Purdue gets mocked quite a bit by other fan bases for having a little brother syndrome. We constantly view ourselves as the underdog not getting respect and not getting the love of the national media that we feel we deserve. As much as we fight back against that charge there is some truth to it. I don’t mind being categorized as the underdog. In fact, I embrace it. The problem becomes when you let that mentality consume you, when you let it overtake you and it becomes your identity.
Purdue CAN do great things and this new staff under Jeff Brohm has already shown a drastic improvement in wins and losses and just effort. That renewed spirit of optimism can be seen in the increased attendance that we’ve covered here on the site. You can see it if you follow the comments on our website, on Facebook, or if you logon to Twitter and just see the general excitement from Purdue twitter #brohmsquad. That excitement is contagious. That excitement, even if the team doesn’t go to a bowl game this year, will have a positive impact on the team for next season and beyond due to the recruiting bounce.

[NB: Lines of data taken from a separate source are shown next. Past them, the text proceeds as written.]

-- ==== Sys2Proof/Laws/Dispatch.lean ====
section
/-! SUPPORT. The meaning of every constructor by name: the dispatch, one arm at a time. -/
namespace Sys2Proof.Machine
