-- ==== Sys2Proof/Laws/State.lean ====
section
/-! SUPPORT. What each update of State leaves in each field, so that no later proof unfolds a record update. -/
namespace Sys2Proof.Machine

variable (s : State)

@[simp] theorem State.bump_strap : s.bump.strap = s.strap := rfl
@[simp] theorem State.bump_cur : s.bump.cur = s.cur := rfl
@[simp] theorem State.bump_agenda : s.bump.agenda = s.agenda := rfl
@[simp] theorem State.bump_late : s.bump.late = s.late := rfl
@[simp] theorem State.bump_picks : s.bump.picks = s.picks := rfl
@[simp] theorem State.bump_serial : s.bump.serial = s.serial + 1 := rfl
@[simp] theorem State.bump_round : s.bump.round = s.round := rfl
@[simp] theorem State.bump_uid : s.bump.uid = s.uid := rfl
@[simp] theorem State.bump_fresh : s.bump.fresh = s.fresh := rfl
@[simp] theorem State.bump_mem : s.bump.mem = s.mem := rfl
@[simp] theorem State.bump_heap : s.bump.heap = s.heap := rfl
@[simp] theorem State.bump_flow : s.bump.flow = s.flow := rfl
@[simp] theorem State.bump_paths : s.bump.paths = s.paths := rfl
@[simp] theorem State.bump_knots : s.bump.knots = s.knots := rfl
@[simp] theorem State.bump_crews : s.bump.crews = s.crews := rfl
@[simp] theorem State.bump_launches : s.bump.launches = s.launches := rfl
@[simp] theorem State.bump_stks : s.bump.stks = s.stks := rfl
@[simp] theorem State.bump_modules : s.bump.modules = s.modules := rfl
@[simp] theorem State.bump_host : s.bump.host = s.host := rfl

@[simp] theorem State.modPath_strap (u : Nat) (f : Path → Path) : (s.modPath u f).strap = s.strap := rfl
@[simp] theorem State.modPath_cur (u : Nat) (f : Path → Path) : (s.modPath u f).cur = s.cur := rfl
@[simp] theorem State.modPath_agenda (u : Nat) (f : Path → Path) : (s.modPath u f).agenda = s.agenda := rfl
@[simp] theorem State.modPath_late (u : Nat) (f : Path → Path) : (s.modPath u f).late = s.late := rfl
@[simp] theorem State.modPath_picks (u : Nat) (f : Path → Path) : (s.modPath u f).picks = s.picks := rfl
@[simp] theorem State.modPath_serial (u : Nat) (f : Path → Path) : (s.modPath u f).serial = s.serial := rfl
@[simp] theorem State.modPath_round (u : Nat) (f : Path → Path) : (s.modPath u f).round = s.round := rfl
@[simp] theorem State.modPath_uid (u : Nat) (f : Path → Path) : (s.modPath u f).uid = s.uid := rfl
@[simp] theorem State.modPath_fresh (u : Nat) (f : Path → Path) : (s.modPath u f).fresh = s.fresh := rfl
@[simp] theorem State.modPath_mem (u : Nat) (f : Path → Path) : (s.modPath u f).mem = s.mem := rfl
@[simp] theorem State.modPath_heap (u : Nat) (f : Path → Path) : (s.modPath u f).heap = s.heap := rfl
@[simp] theorem State.modPath_flow (u : Nat) (f : Path → Path) : (s.modPath u f).flow = s.flow := rfl
@[simp] theorem State.modPath_paths (u : Nat) (f : Path → Path) : (s.modPath u f).paths = spModify u f s.paths := rfl
@[simp] theorem State.modPath_knots (u : Nat) (f : Path → Path) : (s.modPath u f).knots = s.knots := rfl
@[simp] theorem State.modPath_crews (u : Nat) (f : Path → Path) : (s.modPath u f).crews = s.crews := rfl
@[simp] theorem State.modPath_launches (u : Nat) (f : Path → Path) : (s.modPath u f).launches = s.launches := rfl
@[simp] theorem State.modPath_stks (u : Nat) (f : Path → Path) : (s.modPath u f).stks = s.stks := rfl
@[simp] theorem State.modPath_modules (u : Nat) (f : Path → Path) : (s.modPath u f).modules = s.modules := rfl
@[simp] theorem State.modPath_host (u : Nat) (f : Path → Path) : (s.modPath u f).host = s.host := rfl

@[simp] theorem State.setPath_strap (u : Nat) (p : Path) : (s.setPath u p).strap = s.strap := rfl
@[simp] theorem State.setPath_cur (u : Nat) (p : Path) : (s.setPath u p).cur = s.cur := rfl
@[simp] theorem State.setPath_agenda (u : Nat) (p : Path) : (s.setPath u p).agenda = s.agenda := rfl
@[simp] theorem State.setPath_late (u : Nat) (p : Path) : (s.setPath u p).late = s.late := rfl
@[simp] theorem State.setPath_picks (u : Nat) (p : Path) : (s.setPath u p).picks = s.picks := rfl
@[simp] theorem State.setPath_serial (u : Nat) (p : Path) : (s.setPath u p).serial = s.serial := rfl
@[simp] theorem State.setPath_round (u : Nat) (p : Path) : (s.setPath u p).round = s.round := rfl
@[simp] theorem State.setPath_uid (u : Nat) (p : Path) : (s.setPath u p).uid = s.uid := rfl
@[simp] theorem State.setPath_fresh (u : Nat) (p : Path) : (s.setPath u p).fresh = s.fresh := rfl
@[simp] theorem State.setPath_mem (u : Nat) (p : Path) : (s.setPath u p).mem = s.mem := rfl
@[simp] theorem State.setPath_heap (u : Nat) (p : Path) : (s.setPath u p).heap = s.heap := rfl
@[simp] theorem State.setPath_flow (u : Nat) (p : Path) : (s.setPath u p).flow = s.flow := rfl
@[simp] theorem State.setPath_paths (u : Nat) (p : Path) : (s.setPath u p).paths = spPut u p s.paths := rfl
@[simp] theorem State.setPath_knots (u : Nat) (p : Path) : (s.setPath u p).knots = s.knots := rfl
@[simp] theorem State.setPath_crews (u : Nat) (p : Path) : (s.setPath u p).crews = s.crews := rfl
@[simp] theorem State.setPath_launches (u : Nat) (p : Path) : (s.setPath u p).launches = s.launches := rfl
@[simp] theorem State.setPath_stks (u : Nat) (p : Path) : (s.setPath u p).stks = s.stks := rfl
@[simp] theorem State.setPath_modules (u : Nat) (p : Path) : (s.setPath u p).modules = s.modules := rfl
@[simp] theorem State.setPath_host (u : Nat) (p : Path) : (s.setPath u p).host = s.host := rfl

@[simp] theorem State.modCtx_strap (u : Nat) (f : Ctx → Ctx) : (s.modCtx u f).strap = s.strap := rfl
@[simp] theorem State.modCtx_cur (u : Nat) (f : Ctx → Ctx) : (s.modCtx u f).cur = s.cur := rfl
@[simp] theorem State.modCtx_agenda (u : Nat) (f : Ctx → Ctx) : (s.modCtx u f).agenda = s.agenda := rfl
@[simp] theorem State.modCtx_late (u : Nat) (f : Ctx → Ctx) : (s.modCtx u f).late = s.late := rfl
@[simp] theorem State.modCtx_picks (u : Nat) (f : Ctx → Ctx) : (s.modCtx u f).picks = s.picks := rfl
@[simp] theorem State.modCtx_serial (u : Nat) (f : Ctx → Ctx) : (s.modCtx u f).serial = s.serial := rfl
@[simp] theorem State.modCtx_round (u : Nat) (f : Ctx → Ctx) : (s.modCtx u f).round = s.round := rfl
@[simp] theorem State.modCtx_uid (u : Nat) (f : Ctx → Ctx) : (s.modCtx u f).uid = s.uid := rfl
@[simp] theorem State.modCtx_fresh (u : Nat) (f : Ctx → Ctx) : (s.modCtx u f).fresh = s.fresh := rfl
@[simp] theorem State.modCtx_mem (u : Nat) (f : Ctx → Ctx) : (s.modCtx u f).mem = s.mem := rfl
@[simp] theorem State.modCtx_heap (u : Nat) (f : Ctx → Ctx) : (s.modCtx u f).heap = s.heap := rfl
@[simp] theorem State.modCtx_flow (u : Nat) (f : Ctx → Ctx) : (s.modCtx u f).flow = s.flow := rfl
@[simp] theorem State.modCtx_knots (u : Nat) (f : Ctx → Ctx) : (s.modCtx u f).knots = s.knots := rfl
@[simp] theorem State.modCtx_crews (u : Nat) (f : Ctx → Ctx) : (s.modCtx u f).crews = s.crews := rfl
@[simp] theorem State.modCtx_launches (u : Nat) (f : Ctx → Ctx) : (s.modCtx u f).launches = s.launches := rfl
@[simp] theorem State.modCtx_stks (u : Nat) (f : Ctx → Ctx) : (s.modCtx u f).stks = s.stks := rfl
@[simp] theorem State.modCtx_modules (u : Nat) (f : Ctx → Ctx) : (s.modCtx u f).modules = s.modules := rfl
@[simp] theorem State.modCtx_host (u : Nat) (f : Ctx → Ctx) : (s.modCtx u f).host = s.host := rfl

@[simp] theorem State.modKnot_strap (k : Nat) (f : Knot → Knot) : (s.modKnot k f).strap = s.strap := rfl
@[simp] theorem State.modKnot_cur (k : Nat) (f : Knot → Knot) : (s.modKnot k f).cur = s.cur := rfl
@[simp] theorem State.modKnot_agenda (k : Nat) (f : Knot → Knot) : (s.modKnot k f).agenda = s.agenda := rfl
@[simp] theorem State.modKnot_late (k : Nat) (f : Knot → Knot) : (s.modKnot k f).late = s.late := rfl
@[simp] theorem State.modKnot_picks (k : Nat) (f : Knot → Knot) : (s.modKnot k f).picks = s.picks := rfl
@[simp] theorem State.modKnot_serial (k : Nat) (f : Knot → Knot) : (s.modKnot k f).serial = s.serial := rfl
@[simp] theorem State.modKnot_round (k : Nat) (f : Knot → Knot) : (s.modKnot k f).round = s.round := rfl
@[simp] theorem State.modKnot_uid (k : Nat) (f : Knot → Knot) : (s.modKnot k f).uid = s.uid := rfl
@[simp] theorem State.modKnot_fresh (k : Nat) (f : Knot → Knot) : (s.modKnot k f).fresh = s.fresh := rfl
@[simp] theorem State.modKnot_mem (k : Nat) (f : Knot → Knot) : (s.modKnot k f).mem = s.mem := rfl
@[simp] theorem State.modKnot_heap (k : Nat) (f : Knot → Knot) : (s.modKnot k f).heap = s.heap := rfl
@[simp] theorem State.modKnot_flow (k : Nat) (f : Knot → Knot) : (s.modKnot k f).flow = s.flow := rfl
@[simp] theorem State.modKnot_paths (k : Nat) (f : Knot → Knot) : (s.modKnot k f).paths = s.paths := rfl
@[simp] theorem State.modKnot_knots (k : Nat) (f : Knot → Knot) : (s.modKnot k f).knots = spModify k f s.knots := rfl
@[simp] theorem State.modKnot_crews (k : Nat) (f : Knot → Knot) : (s.modKnot k f).crews = s.crews := rfl
@[simp] theorem State.modKnot_launches (k : Nat) (f : Knot → Knot) : (s.modKnot k f).launches = s.launches := rfl
@[simp] theorem State.modKnot_stks (k : Nat) (f : Knot → Knot) : (s.modKnot k f).stks = s.stks := rfl
@[simp] theorem State.modKnot_modules (k : Nat) (f : Knot → Knot) : (s.modKnot k f).modules = s.modules := rfl
@[simp] theorem State.modKnot_host (k : Nat) (f : Knot → Knot) : (s.modKnot k f).host = s.host := rfl

@[simp] theorem State.modCrew_strap (c : Nat) (f : Crew → Crew) : (s.modCrew c f).strap = s.strap := rfl
@[simp] theorem State.modCrew_cur (c : Nat) (f : Crew → Crew) : (s.modCrew c f).cur = s.cur := rfl
@[simp] theorem State.modCrew_agenda (c : Nat) (f : Crew → Crew) : (s.modCrew c f).agenda = s.agenda := rfl
@[simp] theorem State.modCrew_late (c : Nat) (f : Crew → Crew) : (s.modCrew c f).late = s.late := rfl
@[simp] theorem State.modCrew_picks (c : Nat) (f : Crew → Crew) : (s.modCrew c f).picks = s.picks := rfl
@[simp] theorem State.modCrew_serial (c : Nat) (f : Crew → Crew) : (s.modCrew c f).serial = s.serial := rfl
@[simp] theorem State.modCrew_round (c : Nat) (f : Crew → Crew) : (s.modCrew c f).round = s.round := rfl
@[simp] theorem State.modCrew_uid (c : Nat) (f : Crew → Crew) : (s.modCrew c f).uid = s.uid := rfl
@[simp] theorem State.modCrew_fresh (c : Nat) (f : Crew → Crew) : (s.modCrew c f).fresh = s.fresh := rfl
@[simp] theorem State.modCrew_mem (c : Nat) (f : Crew → Crew) : (s.modCrew c f).mem = s.mem := rfl
@[simp] theorem State.modCrew_heap (c : Nat) (f : Crew → Crew) : (s.modCrew c f).heap = s.heap := rfl
@[simp] theorem State.modCrew_flow (c : Nat) (f : Crew → Crew) : (s.modCrew c f).flow = s.flow := rfl
@[simp] theorem State.modCrew_paths (c : Nat) (f : Crew → Crew) : (s.modCrew c f).paths = s.paths := rfl
@[simp] theorem State.modCrew_knots (c : Nat) (f : Crew → Crew) : (s.modCrew c f).knots = s.knots := rfl
@[simp] theorem State.modCrew_crews (c : Nat) (f : Crew → Crew) : (s.modCrew c f).crews = spModify c f s.crews := rfl
@[simp] theorem State.modCrew_launches (c : Nat) (f : Crew → Crew) : (s.modCrew c f).launches = s.launches := rfl
@[simp] theorem State.modCrew_stks (c : Nat) (f : Crew → Crew) : (s.modCrew c f).stks = s.stks := rfl
@[simp] theorem State.modCrew_modules (c : Nat) (f : Crew → Crew) : (s.modCrew c f).modules = s.modules := rfl
@[simp] theorem State.modCrew_host (c : Nat) (f : Crew → Crew) : (s.modCrew c f).host = s.host := rfl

Recruiting is the lifeblood of any college sport and lately Purdue has struggled in that area. Jeff Brohm injected this school with excitement when he was hired and now he has just continued to pump excitement directly into the veins of the fanbase. Riding this wave of excitement Brohm can now go into homes across the state and even the country and point to a groundswell of excitement around Purdue not only at home but in the national media. There are already whispers of people looking at Brohm should other jobs become open and that should indicate to anyone how much of a difference Brohm has made in just one season.
In order for Purdue to continue this momentum the team WILL eventually need to win, but the Purdue fanbase needs to help the team get there. The fanbase has to buy in and stop waiting for the other shoe to drop. For as long as I can remember the eternal heartbreak that has been being a Purdue fan has weighed on the psyche of the fanbase. For Brohm, and Purdue, to ultimately succeed they need a buy in from the fan base. They need the fan base to buy tickets, they need the fanbase to donate money, and they need the fanbase to make Ross-Ade a fun place to play a football game.

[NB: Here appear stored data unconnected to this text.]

theorem MemSt.sameBut_writeBytes {m : MemSt} (h : m.wf = true) (key : Option Config.KeyId) (a : Nat) (bs : List Byte) :
    m.SameBut (m.writeBytes key a bs) fun x => a ≤ x ∧ x < a + bs.length :=
  MemSt.sameBut_of fun x hx => MemSt.sameAt_writeBytes key bs h a x (by omega)

/-- The key of a byte after a write that covers it. -/
theorem MemSt.keyOf_writeBytes (k : Config.KeyId) : ∀ (bs : List Byte) {m : MemSt}, m.wf = true →
    ∀ (a i : Nat), i < bs.length → (m.writeBytes (some k) a bs).keyOf (a + i) = k := by
  intro bs
  induction bs with
  | nil => intro m _ a i hi; simp at hi
  | cons b bs ih =>
    intro m h a i hi
    have hw := MemSt.wf_writeByte h (some k) a b
    cases i with
    | zero =>
      refine (MemSt.sameAt_writeBytes (some k) bs hw (a + 1) (a + 0) (by omega)).key.trans ?_
      have h1 := (MemSt.keyOf_keys (m.setStored a b) m (m.tagged a k) a).trans (MemSt.keyOf_tagged h a a k)
      rwa [if_pos rfl] at h1
    | succ i =>
      have := ih hw (a + 1) i (by simpa using hi)
      rwa [Nat.add_assoc, Nat.add_comm 1] at this

theorem MemSt.lineFree_writeByte {m : MemSt} (key : Option Config.KeyId) (a : Nat) (b : Byte) {x : Nat} (h : m.lineFree x) :
    (m.writeByte key a b).lineFree x := by
  unfold MemSt.lineFree at *
  simpa using h

/-- A byte of a write reads as written, under the key of the write. -/
theorem MemSt.readByte_writeBytes (key : Option Config.KeyId) (bs : List Byte) : ∀ {m : MemSt}, m.wf = true → ∀ (a i : Nat)
    (b : Byte), bs[i]? = some b → m.lineFree (a + i) → (m.writeBytes key a bs).readByte key (a + i) = b := by
  induction bs with
  | nil => intro m _ a i b hb; simp at hb
  | cons c bs ih =>
    intro m h a i b hb hl
    have hw := MemSt.wf_writeByte h key a c
    cases i with
    | zero =>
      simp only [List.getElem?_cons_zero, Option.some.injEq] at hb
      subst hb
      have same := MemSt.sameAt_writeBytes key bs hw (a + 1) (a + 0) (by omega)
      have first := MemSt.readByte_writeByte_same h key a c hl
      have read : ((m.writeByte key a c).writeBytes key (a + 1) bs).readByte key a = (m.writeByte key a c).readByte key a := by
        cases key with
        | none => exact same.stored
        | some k =>
          have h1 := (MemSt.keyOf_keys (m.setStored a c) m (m.tagged a k) a).trans (MemSt.keyOf_tagged h a a k)
          rw [if_pos rfl] at h1
          have e := (MemSt.sameBut_of (P := fun x => x ≠ a) fun x hx => by
            have : x = a := by simpa using hx
            subst this
            exact same).own a (by simp)
          rwa [show (m.writeByte (some k) a c).keyOf a = k from h1] at e
      exact read.trans first
    | succ i =>
      have := ih hw (a + 1) i b (by simpa using hb) (MemSt.lineFree_writeByte key a c (by rwa [Nat.add_assoc, Nat.add_comm 1]))
      rwa [Nat.add_assoc, Nat.add_comm 1] at this

/-- The bytes of a write read back. -/
theorem MemSt.read_writeBytes {m : MemSt} (h : m.wf = true) (key : Option Config.KeyId) (a : Nat) (bs : List Byte)
    (hl : ∀ i < bs.length, m.lineFree (a + i)) : (m.writeBytes key a bs).read key a bs.length = bs := by
  unfold MemSt.read
  apply List.ext_getElem (by simp)
  intro i h1 h2
  simp only [List.getElem_map, List.getElem_range]
  exact MemSt.readByte_writeBytes key bs h a i bs[i] (List.getElem?_eq_getElem h2) (hl i h2)

/-- The lines of a range are those of its bytes. -/
theorem mem_linesOf {a n i : Nat} (h : i < n) : (a + i) / 64 ∈ linesOf a n := by
  unfold linesOf
  rw [if_neg (by omega)]
  refine List.mem_map.mpr ⟨(a + i) / 64 - a / 64, List.mem_range.mpr ?_, ?_⟩ <;> omega

theorem MemSt.wf_heal {m : MemSt} (h : m.wf = true) (a n : Nat) : (m.heal a n).wf = true := h

@[simp] theorem MemSt.heal_readByte (m : MemSt) (a n : Nat) (key : Option Config.KeyId) (x : Nat) :
    (m.heal a n).readByte key x = m.readByte key x := rfl

/-- Recalling a line keeps the canonical form. -/
theorem MemSt.wf_recallLine {m : MemSt} (h : m.wf = true) (key : Option Config.KeyId) (wr : Bool) (line : Nat) :
    (m.recallLine key wr line).wf = true := by
  have h1 : (match spFind line m.lines with
      | some data => { (m.writeBytes key (64 * line) data).heal (64 * line) 64 with lines := spDrop line m.lines }
      | none => m : MemSt).wf = true := by
    split
    · next data _ =>
      obtain ⟨a, b, c, d, -, f⟩ := MemSt.wf_iff.mp (MemSt.wf_writeBytes key data h (64 * line))
      exact MemSt.wf_iff.mpr ⟨a, b, c, d, spRising_spDrop _ (MemSt.wf_iff.mp h).2.2.2.2.1, f⟩
    · exact h
  unfold MemSt.recallLine
  dsimp only
  cases wr
  · exact h1
  · exact h1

If you’re still with me at this point you’re probably saying to yourself isn’t this a problem that the Athletic Department needs to work on? Isn’t this part of Marketing & Promotions and the key leadership in the Athletic Department? If you’re asking that you’d be absolutely right. Purdue fans can’t carry the weight on their own. Purdue fans need the administration to buy in as well. They have. In case you haven’t noticed Bobinski and the Board of Trustees spent a boatload of money on firing Hazell, hiring Brohm, updating facilities, and adding lights to Ross-Ade. Now, they have to keep this up, they can’t allow the facilities to fall behind like they did under Morgan Burke. Like it or not major college sports is an arms race. It’s an arms race Purdue abstained from for too long. With Bobinski and Berghoff calling the shots Purdue has jumped in the arms race head first. Purdue is starting at a disadvantage and has catching up to do but given time they can certainly do it.
In order to reach that next peak, that proverbial next level that Tiller always talked about, Purdue football needs you. We’ve found out athletic director, our Board of Trustees leader, and our football coach. Now, what we need is you.